Problem description -> Below is some data. Retype exactly the lines starting at the one with "(n ≤ v.last" and ending at the one with "queued ⟨id, g.addr".
--- START ---
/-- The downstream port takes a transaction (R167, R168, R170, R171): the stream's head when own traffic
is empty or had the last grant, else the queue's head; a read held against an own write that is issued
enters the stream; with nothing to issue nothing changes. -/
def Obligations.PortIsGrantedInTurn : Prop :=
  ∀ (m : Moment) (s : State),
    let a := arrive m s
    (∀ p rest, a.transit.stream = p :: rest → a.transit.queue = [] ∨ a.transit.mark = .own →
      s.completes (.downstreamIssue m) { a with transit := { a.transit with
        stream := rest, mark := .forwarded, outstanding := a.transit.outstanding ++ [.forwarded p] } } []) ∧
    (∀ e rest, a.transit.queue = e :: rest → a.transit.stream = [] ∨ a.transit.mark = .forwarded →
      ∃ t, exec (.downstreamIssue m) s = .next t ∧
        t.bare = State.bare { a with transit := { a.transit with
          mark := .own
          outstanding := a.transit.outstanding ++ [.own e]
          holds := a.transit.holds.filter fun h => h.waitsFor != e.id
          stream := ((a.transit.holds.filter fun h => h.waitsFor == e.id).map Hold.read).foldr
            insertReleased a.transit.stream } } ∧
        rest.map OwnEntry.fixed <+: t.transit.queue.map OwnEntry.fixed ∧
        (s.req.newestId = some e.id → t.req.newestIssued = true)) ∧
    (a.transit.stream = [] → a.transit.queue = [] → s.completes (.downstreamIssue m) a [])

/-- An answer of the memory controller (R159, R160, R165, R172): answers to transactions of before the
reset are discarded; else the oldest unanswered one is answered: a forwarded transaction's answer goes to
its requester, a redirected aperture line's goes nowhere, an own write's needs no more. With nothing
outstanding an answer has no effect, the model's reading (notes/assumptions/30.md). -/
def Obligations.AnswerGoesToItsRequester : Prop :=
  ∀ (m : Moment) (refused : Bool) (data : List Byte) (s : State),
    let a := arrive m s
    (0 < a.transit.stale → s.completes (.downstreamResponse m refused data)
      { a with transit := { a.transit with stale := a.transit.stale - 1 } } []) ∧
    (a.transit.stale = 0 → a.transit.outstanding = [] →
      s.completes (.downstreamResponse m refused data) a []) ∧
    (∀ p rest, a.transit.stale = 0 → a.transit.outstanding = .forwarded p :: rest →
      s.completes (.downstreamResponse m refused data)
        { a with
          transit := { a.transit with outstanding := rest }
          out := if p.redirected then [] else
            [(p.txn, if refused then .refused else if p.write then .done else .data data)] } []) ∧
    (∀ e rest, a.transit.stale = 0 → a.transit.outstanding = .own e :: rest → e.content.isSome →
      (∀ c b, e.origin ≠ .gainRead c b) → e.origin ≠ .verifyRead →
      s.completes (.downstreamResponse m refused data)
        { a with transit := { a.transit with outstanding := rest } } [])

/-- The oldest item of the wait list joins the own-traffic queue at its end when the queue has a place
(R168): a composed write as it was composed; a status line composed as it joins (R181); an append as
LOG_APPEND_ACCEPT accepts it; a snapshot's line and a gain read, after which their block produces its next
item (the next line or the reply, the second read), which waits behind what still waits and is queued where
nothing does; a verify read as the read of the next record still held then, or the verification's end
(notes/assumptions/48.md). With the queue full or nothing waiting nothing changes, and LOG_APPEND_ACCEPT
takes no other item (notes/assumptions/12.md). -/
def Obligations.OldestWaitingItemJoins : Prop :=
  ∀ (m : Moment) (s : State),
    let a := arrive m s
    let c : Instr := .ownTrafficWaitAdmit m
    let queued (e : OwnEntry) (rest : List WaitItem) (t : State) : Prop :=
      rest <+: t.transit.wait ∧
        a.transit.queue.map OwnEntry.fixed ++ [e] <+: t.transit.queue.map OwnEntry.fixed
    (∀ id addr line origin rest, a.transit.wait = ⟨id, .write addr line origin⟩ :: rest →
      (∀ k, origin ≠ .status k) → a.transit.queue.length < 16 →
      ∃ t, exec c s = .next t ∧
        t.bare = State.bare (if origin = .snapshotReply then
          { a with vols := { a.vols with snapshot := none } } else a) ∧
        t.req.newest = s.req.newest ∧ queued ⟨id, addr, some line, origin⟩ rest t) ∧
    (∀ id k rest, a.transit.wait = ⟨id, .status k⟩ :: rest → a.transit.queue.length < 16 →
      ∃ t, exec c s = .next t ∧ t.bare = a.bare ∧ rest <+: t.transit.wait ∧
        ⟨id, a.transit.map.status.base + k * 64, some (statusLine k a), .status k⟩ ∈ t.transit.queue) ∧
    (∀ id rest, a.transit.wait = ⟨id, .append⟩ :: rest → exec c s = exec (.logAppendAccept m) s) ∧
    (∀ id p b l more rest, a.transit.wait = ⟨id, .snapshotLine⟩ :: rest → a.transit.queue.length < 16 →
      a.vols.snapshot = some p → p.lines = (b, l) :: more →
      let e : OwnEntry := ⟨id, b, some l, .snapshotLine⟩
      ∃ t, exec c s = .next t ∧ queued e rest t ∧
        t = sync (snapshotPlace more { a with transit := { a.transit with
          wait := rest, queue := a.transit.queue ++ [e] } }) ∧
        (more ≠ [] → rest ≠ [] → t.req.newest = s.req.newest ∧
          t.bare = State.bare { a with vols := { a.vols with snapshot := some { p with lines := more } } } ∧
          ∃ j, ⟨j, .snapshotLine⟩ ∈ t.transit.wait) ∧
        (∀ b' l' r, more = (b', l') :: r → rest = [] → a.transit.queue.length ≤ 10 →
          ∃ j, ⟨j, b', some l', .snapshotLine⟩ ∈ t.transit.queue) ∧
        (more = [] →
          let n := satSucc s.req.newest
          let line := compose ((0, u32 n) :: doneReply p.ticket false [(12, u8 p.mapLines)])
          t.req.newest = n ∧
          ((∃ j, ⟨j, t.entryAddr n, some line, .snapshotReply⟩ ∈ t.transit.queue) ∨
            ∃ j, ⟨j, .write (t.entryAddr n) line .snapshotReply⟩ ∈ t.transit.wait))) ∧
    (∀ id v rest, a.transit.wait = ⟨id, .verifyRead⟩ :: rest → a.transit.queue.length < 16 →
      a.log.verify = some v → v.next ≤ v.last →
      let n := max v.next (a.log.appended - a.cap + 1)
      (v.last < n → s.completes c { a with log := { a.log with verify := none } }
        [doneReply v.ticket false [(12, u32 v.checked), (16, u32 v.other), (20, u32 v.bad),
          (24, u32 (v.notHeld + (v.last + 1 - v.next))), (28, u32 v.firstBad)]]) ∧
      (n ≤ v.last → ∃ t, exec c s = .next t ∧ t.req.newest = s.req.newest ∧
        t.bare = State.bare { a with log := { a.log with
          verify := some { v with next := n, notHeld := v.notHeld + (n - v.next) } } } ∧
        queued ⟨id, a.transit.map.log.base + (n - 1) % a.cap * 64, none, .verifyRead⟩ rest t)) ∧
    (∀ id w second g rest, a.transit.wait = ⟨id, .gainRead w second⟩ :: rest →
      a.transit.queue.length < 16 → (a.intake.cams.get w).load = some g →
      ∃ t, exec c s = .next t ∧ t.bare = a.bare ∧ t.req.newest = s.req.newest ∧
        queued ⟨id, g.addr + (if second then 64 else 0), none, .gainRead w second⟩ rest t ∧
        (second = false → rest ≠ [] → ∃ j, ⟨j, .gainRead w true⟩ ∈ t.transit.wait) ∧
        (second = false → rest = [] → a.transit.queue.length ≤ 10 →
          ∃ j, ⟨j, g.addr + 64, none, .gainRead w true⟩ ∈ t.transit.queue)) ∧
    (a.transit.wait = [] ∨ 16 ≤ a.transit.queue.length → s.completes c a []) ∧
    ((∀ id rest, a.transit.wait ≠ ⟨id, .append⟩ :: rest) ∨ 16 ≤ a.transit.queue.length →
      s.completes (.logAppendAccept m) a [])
--- END ---
Answer box ->
      (n ≤ v.last → ∃ t, exec c s = .next t ∧ t.req.newest = s.req.newest ∧
        t.bare = State.bare { a with log := { a.log with
          verify := some { v with next := n, notHeld := v.notHeld + (n - v.next) } } } ∧
        queued ⟨id, a.transit.map.log.base + (n - 1) % a.cap * 64, none, .verifyRead⟩ rest t)) ∧
    (∀ id w second g rest, a.transit.wait = ⟨id, .gainRead w second⟩ :: rest →
      a.transit.queue.length < 16 → (a.intake.cams.get w).load = some g →
      ∃ t, exec c s = .next t ∧ t.bare = a.bare ∧ t.req.newest = s.req.newest ∧
        queued ⟨id, g.addr + (if second then 64 else 0), none, .gainRead w second⟩ rest t ∧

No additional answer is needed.